16 de agosto de 2009

conGRADulations!


Mariana, parabéns pela sua formatura! Espero que goste do souvenir imagético-poético-internético.

P.S.: apesar do vinho que faltou e a caipirinha que acabou cedo, o licor de Amarula e o café estavam ótimos!

13 de agosto de 2009

today is gonna be the day


Daqui a algumas horas começa tudo de novo – diferente, espero. Mais um semestre de faculdade, rever as pessoas, os amigos, os conhecidos, os desafetos, as paixões mal resolvidas, a hipocrisia social, as caras novas e, quem sabe, alguém diferente, se possível interessante. "Repetir, repetir – até ficar diferente". Talvez devesse ir menos a faculdade: não me sinto bem naquele lugar, entre aquela gente. Talvez devesse ir mais: conhecer melhor as pessoas, e estudar mais. Talvez não devesse fazer nada disso, e mudar de planeta. Talvez devesse fazer tudo isso: ir mais, indo menos; operando de forma alienígena, alterado, alterando: alter-ação. Ser outro, sendo o mesmo, no lugar de sempre. O passado, bem, já foi tragado pelo tempo, que bateu tudo no liquidificador. Resta beber o que sobrou. Com um pouquinho de açúcar, quem sabe? Ou jogar fora, e bater outro, em outra velocidade, outros sabores. De novo. A vida é um liquidificador. Ou, como disse Bernardo Soares:

Vivo sempre no presente. O futuro, não o conheço. O passado, já o não tenho. Pesa-me um como a possibilidade de tudo, o outro como a realidade de nada. Não tenho esperanças nem saudades. Conhecendo o que tem sido a minha vida até hoje tantas vezes e em tanto o contrário do que eu a desejara , que posso presumir da minha vida de amanhã senão que será o que não presumo, o que não quero, o que me acontece de fora, até através da minha vontade? Nem tenho nada no meu passado que relembre com o desejo inútil de o repetir. Nunca fui senão um vestígio e um simulacro de mim. O meu passado é tudo quanto não consegui ser. Nem as sensações de momentos idos me são saudosas: o que se sente exige o momento; passado este, há um virar de página e a história continua, mas não o texto.

A idéia inicial não era essa. Contudo, começa a decantar o meu passado triturado, processado e liquidificado. Se eu era, hoje "sou-me". Quem decanta, canta, que seja (n)um canto qualquer, (n)um canto.
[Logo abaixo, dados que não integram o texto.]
/-! ### Byte memories (R105, R106) -/

/-- What an unlisted address reads as (log entry 5). -/
def Memory.default : Byte := 0
def Memory.read : Memory → Nat → Byte
  | [], _ => Memory.default
  | (b, v) :: rest, a => if b = a then v else if a < b then Memory.default else Memory.read rest a
/-- A write keeps the addresses rising and lists no default byte. -/
def Memory.write : Memory → Nat → Byte → Memory
  | [], a, v => if v = Memory.default then [] else [(a, v)]
  | (b, w) :: rest, a, v =>
    if a = b then (if v = Memory.default then rest else (a, v) :: rest)
    else if a < b then (if v = Memory.default then (b, w) :: rest else (a, v) :: (b, w) :: rest)
    else (b, w) :: Memory.write rest a v
def Memory.readN (m : Memory) (a n : Nat) : List Byte := (List.range n).map fun i => Memory.read m (a + i)
def Memory.writeN (m : Memory) (a : Nat) : List Byte → Memory
  | [] => m
  | b :: bs => Memory.writeN (Memory.write m a b) (a + 1) bs
/-- The canonical form: addresses above `lo` strictly rising, no default byte. -/
def Memory.wfFrom : Nat → Memory → Bool
  | _, [] => true
  | lo, (a, v) :: rest => decide (lo ≤ a) && v != Memory.default && Memory.wfFrom (a + 1) rest
def Memory.wf (m : Memory) : Bool := Memory.wfFrom 0 m

/-- Little-endian value of bytes. -/
def leNat : List Byte → Nat
  | [] => 0
  | b :: bs => b.toNat + 256 * leNat bs
/-- The `n` low bytes of a number, little-endian. -/
def leBytes : Nat → Nat → List Byte
  | 0, _ => []
  | n + 1, v => BitVec.ofNat 8 v :: leBytes n (v / 256)
def leWord (bs : List Byte) : Word := BitVec.ofNat 64 (leNat bs)
def leLanes (bs : List Byte) : Lanes := BitVec.ofNat 512 (leNat bs)
/-- Bytes lo to lo + n − 1 of a record, as a number. -/
def recNat (r : List Byte) (lo n : Nat) : Nat := leNat ((r.drop lo).take n)
/-- Whether bytes lo to lo + n − 1 of a record are 0. -/
def recZero (r : List Byte) (lo n : Nat) : Bool := ((r.drop lo).take n).all (· == 0)
/-- A field as a signed number of 8n bits. -/
def recInt (r : List Byte) (lo n : Nat) : Int := (BitVec.ofNat (8 * n) (recNat r lo n)).toInt

/-! ### Elements (R6, R8, R59) -/

def dieOf (stand : Nat) : Nat := stand / 64
def isVpe (e : Nat) : Bool := decide (e < 0x10)
def isSce (e : Nat) : Bool := decide (0x10 ≤ e) && decide (e < 0x20)
def isTile (e : Nat) : Bool := e == 0x20 || e == 0x21
def isMatrix (e : Nat) : Bool := e == 0x28
def isStreamer (e : Nat) : Bool := decide (0x30 ≤ e) && decide (e < 0x34)

/-- Row and column of a VPE in the stand's chequerboard (R8). -/
def vpeCell (v : Nat) : Nat × Nat := (v % 4, 2 * (v / 4) + v % 2)
/-- The SCE at a row and column (R8), if the cell holds one. -/
def sceAt (row col : Nat) : Option Nat :=
  (List.range 16).find? fun c => (c % 4) ^^^ 1 == row && 2 * (c / 4) + (c % 2) == col
/-- The SCE adjacent to a VPE on side 0 west, 1 north, 2 east, 3 south (R8, R107, R229). -/
def sceBeside (v side : Nat) : Option Nat :=
  let (r, c) := vpeCell v
  match side with
  | 0 => if c = 0 then none else sceAt r (c - 1)
  | 1 => if r = 0 then none else sceAt (r - 1) c
  | 2 => sceAt r (c + 1)
  | _ => sceAt (r + 1) c
/-- Whether SCE `c` is adjacent to VPE `v`. -/
def adjacent (v c : Nat) : Bool := (List.range 4).any fun d => sceBeside v d == some c
/-- The element number of R61 whose slot table serves an element. -/
def tableIndex (e : Nat) : Nat :=
  if e < 0x20 then e else if e < 0x28 then e else if e = 0x28 then 34 else 35 + (e - 0x30)

/-! ### Configuration of an element (R61); the values a context holds before its stream are log entry 4's -/

def VpeCfg.initial : VpeCfg :=
  ⟨List.replicate 6 nopWord, [], 1, 0, 0, [0, 0, 0, 0], [0, 0], 0, [0, 0], 0, 0⟩
def Region.unused : Region := ⟨0, 0, 0, 0, false⟩
def Handle.initial : Handle := ⟨0, 0, 0, 0⟩
def SceCfg.initial : SceCfg := ⟨List.replicate 8 Region.unused, List.replicate 16 Handle.initial⟩
def TileCfg.initial : TileCfg := ⟨[], 0, 0, 0, 1, 0, []⟩
def MxCfg.initial : MxCfg := ⟨1, 8, 0, 0, 0, 0, 0, 0⟩
def StrmCfg.initial : StrmCfg := ⟨1, 0, 0⟩
def SlotTable.initial : SlotTable := ⟨List.replicate 16 0, none, 0, 0⟩
/-- L0 to L3 are 0 and every mask bit set after a context load (R85, R87). -/
def LaneRegs.initial : LaneRegs := ⟨⟨0, 0, 0, 0⟩, ⟨0xFFFF#16, 0xFFFF#16, 0xFFFF#16, 0xFFFF#16⟩⟩

def vpeCfg (s : State) (k : EKey) : VpeCfg := agetD s.cfg.vpe k VpeCfg.initial
def sceCfg (s : State) (k : EKey) : SceCfg := agetD s.cfg.sce k SceCfg.initial
def tileCfg (s : State) (k : EKey) : TileCfg := agetD s.cfg.tile k TileCfg.initial
def mxCfg (s : State) (k : EKey) : MxCfg := agetD s.cfg.mx k MxCfg.initial
def strmCfg (s : State) (k : EKey) : StrmCfg := agetD s.cfg.strm k StrmCfg.initial
def laneRegs (s : State) (k : EKey) : LaneRegs := agetD s.regs k LaneRegs.initial
def setLaneRegs (s : State) (k : EKey) (r : LaneRegs) : State := { s with regs := aset s.regs k r }
def setVpeCfg (s : State) (k : EKey) (c : VpeCfg) : State := { s with cfg := { s.cfg with vpe := aset s.cfg.vpe k c } }
def setSceCfg (s : State) (k : EKey) (c : SceCfg) : State := { s with cfg := { s.cfg with sce := aset s.cfg.sce k c } }
def setTileCfg (s : State) (k : EKey) (c : TileCfg) : State := { s with cfg := { s.cfg with tile := aset s.cfg.tile k c } }
def setMxCfg (s : State) (k : EKey) (c : MxCfg) : State := { s with cfg := { s.cfg with mx := aset s.cfg.mx k c } }
def setStrmCfg (s : State) (k : EKey) (c : StrmCfg) : State := { s with cfg := { s.cfg with strm := aset s.cfg.strm k c } }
Another brick in the wall?
Wonderwall...
 
P.S.: a imagem acima é uma montagem a partir de foto original Personade Thiago Barnabé.

12 de agosto de 2009

holy (in spite of himself) nihilist


Aquilo de que falo é da ausência de buraco, de uma espécie de sofrimento frio e sem imagens, sem sentimento, e que é como um choque indescritível de abortos.                                    (Antonin Artaud em carta a Jacques Rivière)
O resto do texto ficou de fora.